** Opening Excerpted records block **
/-- WATCHDOG: a stall that has reached LIMIT traps (R387); a leading tile queues the trap for its twin (R430). -/
def State.watchdog (s : State) : State :=
  match s.expired with
  | none => s
  | some i =>
    let info := watchTinfo ((s.cr crWDOG).extractLsb' 32 24).toNat i.1 i.2
    ((s.setElapsed 0).queueEntry (watchEntry info s.tile.thr.issued)).watchTrap info
def execWatchdog (s : State) : Out := .next s.watchdog

end Sys2Proof.Machine
end

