/-- REMAP_EPOCH_END: counts move to LAST, and after three hot epochs a swap starts, if it may (R152, R153, R408, R409). HOTRUN stays three
while the swap runs (R154; log 80). -/
def State.epochEnd (s : State) (stack : Nat) : State :=
  let b := s.getBase stack
  if b.total < 65536 then s
  else
    let top := (List.range 32).foldl (fun m c => max m (Sparse.get 0 b.chCur c)) 0
    let run := if 3 * b.total < 64 * top then min 3 (b.hotRun + 1) else 0
    let rolled (b : Base) : Base := { b with chLast := b.chCur, chCur := [], regCur := [], total := 0, hotRun := run }
    let wanted := decide (run = 3) && b.en && b.busy.isNone && b.frozen.isEmpty
    if wanted && s.journalRoom then
      let s1 := s.modBase stack fun b => { (rolled b) with busy := some b.swapPair }
      { s1 with sched := s.sched ++ [(s.cycle + s.cyclesOf 45000, Ev.swapDone stack)] }
    else if wanted && !s.mgmt.journalRoom && !s.mgmt.jFull then
      let s1 := (s.modBase stack rolled).logDie stack 0x06 0 0x0206 0xFFFF 0xFFFF 0 (BitVec.ofNat 64 stack) 0
      { s1 with mgmt := { s1.mgmt with jFull := true } }
    else s.modBase stack rolled
def execRemapEpochEnd (stack : Nat) (s : State) : Out := .next (s.epochEnd stack)

/-- Counts a request to a region (R152): one for each region that a shard reaches (log 22). The 65,536th ends the epoch; nothing is counted
while a swap runs. -/
def State.countRequest (s : State) (stack region : Nat) : State :=
  if (s.getBase stack).busy.isSome then s
  else
    let s1 := s.modBase stack fun b =>
      let ch := b.mapped region / 1024
      { b with chCur := Sparse.set 0 b.chCur ch (Sparse.get 0 b.chCur ch + 1), regCur := Sparse.set 0 b.regCur region (Sparse.get 0 b.regCur region + 1)
               total := b.total + 1 }
    if (s1.getBase stack).total = 65536 then s1.epochEnd stack else s1

/-! ### The remap block (R154) -/

def Base.remapctl (b : Base) : Word := if b.en then 1 else 0
def Base.remapstat (b : Base) : Word := BitVec.ofNat 64 (b.hotRun * 2 ^ 48 + b.swaps * 2 ^ 16 + if b.busy.isSome then 1 else 0)
def Base.chcnt (b : Base) (c : Nat) : Word := BitVec.ofNat 64 (Sparse.get 0 b.chLast c % 2 ^ 32 * 2 ^ 32 + Sparse.get 0 b.chCur c % 2 ^ 32)

/-- LANESTAT of a channel: the lane replaced last, the swaps made, the spares left (R399). -/
def Base.lanestat (b : Base) (c : Nat) : Word :=
  let made := b.replaced.filter fun x => x.1 / 128 == c
  BitVec.ofNat 64 ((made.getLast?.elim 0xFF fun x => x.1 % 128) * 2 ^ 24 + min 255 made.length * 2 ^ 8 + (b.spares c).length)

/-- What a read of BAR 2 at 0x0010_0000 + 0x1000 k + `a`, or the management controller, finds in the remap block of stack `k`. -/
def State.remapRead (s : State) (k a : Nat) : Option Word :=
  let b := s.getBase k
  if 12 ≤ k then none
  else if a = 0 then some b.remapctl
  else if a = 8 then some b.remapstat
  else if 0x100 ≤ a && a < 0x200 && a % 8 = 0 then some (b.chcnt ((a - 0x100) / 8))
  else if 0x400 ≤ a && a < 0x500 && a % 8 = 0 then some (b.lanestat ((a - 0x400) / 8))
  else none

/-- Where a place of one of two channel regions of a stack goes when they are exchanged; a region holds `size` places. -/
def exchangePlace (size stack ca cb k : Nat) : Nat :=
  let a := stack * 32768 * size + ca * size
  let b := stack * 32768 * size + cb * size
  if a ≤ k && k < a + size then k - a + b else if b ≤ k && k < b + size then k - b + a else k

/-- Exchanges the bytes of two channel regions of a stack. -/
def exchangeCells (m : Memory) (stack ca cb : Nat) : Memory :=
  m.foldl (fun (n : Memory) c => Sparse.set 0 n (exchangePlace (2 ^ 21) stack ca cb c.1) c.2) []

/-! ### What waits behind a shard (R125, R384, R402, R406) -/

/-- Whether an issuer made one shard before another: XIDs rise with the issue, and a request's shards are numbered (R125, R135). -/
def issuedFirst (x y : Nat × Nat) : Bool :=
  if x.1 = y.1 then decide (x.2 < y.2) else decide ((y.1 + 2 ^ 32 - x.1) % 2 ^ 32 < 2 ^ 31)

/-- The shards that hold back the later ones of their issuers at a server: pending, asked for again or lost, or held by a swap. -/
def State.blockers (s : State) (k : Nat) : List (Rank × Nat × Nat) :=
  let v := s.getSrv k
  let name (q : Shard) : Rank × Nat × Nat := (q.issuer, q.xid, q.no)
  (v.pending.map fun x => name x.1.shard) ++ v.resend ++ (((s.getBase (k / 16)).held.filter fun h => h.shard.srv == k).map fun h => name h.shard)

/-- Whether a shard waits behind one that its issuer made before it. -/
def State.isBehind (s : State) (q : Shard) : Bool := (s.blockers q.srv).any fun b => b.1 == q.issuer && issuedFirst b.2 (q.xid, q.no)

/-- Shards go back into a server's queue, each in its place by arrival (R124, R402, R406); one that has been translated joins the round of
its context. -/
def Server.requeue (v : Server) (l : List Waiting) : Server :=
  l.foldl (fun (v : Server) w => if w.ready then v.join w.shard.actx else v) { v with queue := sortBy (fun w : Waiting => w.order) (l ++ v.queue) }

/-- Lets go the shards of an issuer that were held, once none before them holds them (R384, R402). -/
def State.releaseHeld (s : State) (k : Nat) (issuer : Rank) : State :=
  let free := (s.getSrv k).held.filter fun x => x.shard.issuer == issuer && !s.isBehind x.shard
  if free.isEmpty then s else s.modSrv k fun v => { v with held := v.held.filter fun x => !free.contains x }.requeue free

/-- Releases what a swap held, and what waited behind it, in arrival order (R124, R153, R406). The requests are counted from here on, and the hot
epochs too (R152; log 80). -/
def State.releaseSwap (s : State) (stack : Nat) : State :=
  let mine := (s.getBase stack).held
  let s1 := s.modBase stack fun b => { b with held := [], busy := none, chCur := [], regCur := [], total := 0, hotRun := 0 }
  mine.foldl (fun st h => st.releaseHeld h.shard.srv h.shard.issuer)
    (mine.foldl (fun st h => st.modSrv h.shard.srv fun v => v.requeue [h]) s1)

/-- The read phase of a swap over one burst: 0 goes on, 0x0A the burst is lost in transfer; a cell error is staged poisoned (R393, R407). -/
def State.stageBurst (s : State) (stack burst : Nat) : State × Nat :=
  let t := s.transfers stack burst false none
  if t.2 = 4 then (t.1, 0x0A)
  else
    let d := t.1.decodeBurst stack burst t.2 none
    if d.2 = 0x0A then
      (d.1.modBase stack fun b => { b with poisoned := b.poisoned.filter (· != burst) ++ [burst], cells := b.cells.filter fun c => c.1 != burst }, 0)
    else (d.1, 0)

/-- The write phase of a swap over one burst: one lost in four transfers goes into the poison list; 0x0A says that the list is full (R407). -/
def State.unstageBurst (s : State) (stack burst : Nat) : State × Nat :=
  let t := s.transfers stack burst true none
  let b := t.1.getBase stack
  if t.2 ≠ 4 then (t.1, 0)
  else if 256 ≤ b.poisonList.length && !b.poisonList.contains burst then (t.1, 0x0A)
  else (t.1.modBase stack fun b => { b with poisonList := b.poisonList.filter (· != burst) ++ [burst] }, 0)

/-- A phase of a swap over its two physical regions, which ends at the first burst that it cannot get over. -/
def State.swapPhase (s : State) (stack pa pb : Nat) (f : State → Nat → State × Nat) : State × Bool :=
  let n := 32768
  let run (st : State) (p : Nat) : State × Nat :=
    st.runBursts stack (p * n) n (burstsIn (st.getBase stack).listed (p * n) n) fun st bad x => if bad = 0x0A then (st, bad) else f st x
  let r := run s pa
  if r.2 = 0x0A then (r.1, true) else let q := run r.1 pb; (q.1, q.2 == 0x0A)

/-- A swap that stops: SWAP_ABORTED, the held shards go on (R398, R407). -/
def State.swapAborted (s : State) (stack pa pb cause : Nat) : State :=
  (s.modBase stack fun b => { b with hotRun := 0 }).logDie stack 0x06 0 0x0205 0xFFFF 0xFFFF 0 (BitVec.ofNat 64 (pa + pb * 2 ^ 32)) (BitVec.ofNat 64 cause)

/-- The journal record of a swap (R409). -/
def journalRecord (seq stack pa pb ca cb : Nat) : List Byte :=
  toLE 4 seq ++ toLE 1 stack ++ toLE 1 0 ++ toLE 2 pa ++ toLE 2 pb ++ toLE 2 ca ++ toLE 2 cb ++ toLE 2 0

/-- The table entries of the two regions exchanged, in both copies (R153, R407, R408). -/
def Base.exchanged (b : Base) (pa pb : Nat) : Base :=
  let ca := b.mapped pa
  let cb := b.mapped pb
  let other (l : List Nat) : List Nat := l.filter fun r => r != pa && r != pb
  { b with
    table := (b.table.filter fun x => x.1 != pa && x.1 != pb) ++ (if cb = pa then [] else [(pa, cb)]) ++ (if ca = pb then [] else [(pb, ca)])
    badMain := other b.badMain, badCopy := other b.badCopy }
** Closing Excerpted records block **
Instructions for the task: Copy out, word for word, the part of the entries above that begins at the line with "Where a place" and ends at the line with "let b := stack * 32768 * size + cb * size", including both.

Exercise response:
/-- Where a place of one of two channel regions of a stack goes when they are exchanged; a region holds `size` places. -/
def exchangePlace (size stack ca cb k : Nat) : Nat :=
  let a := stack * 32768 * size + ca * size
  let b := stack * 32768 * size + cb * size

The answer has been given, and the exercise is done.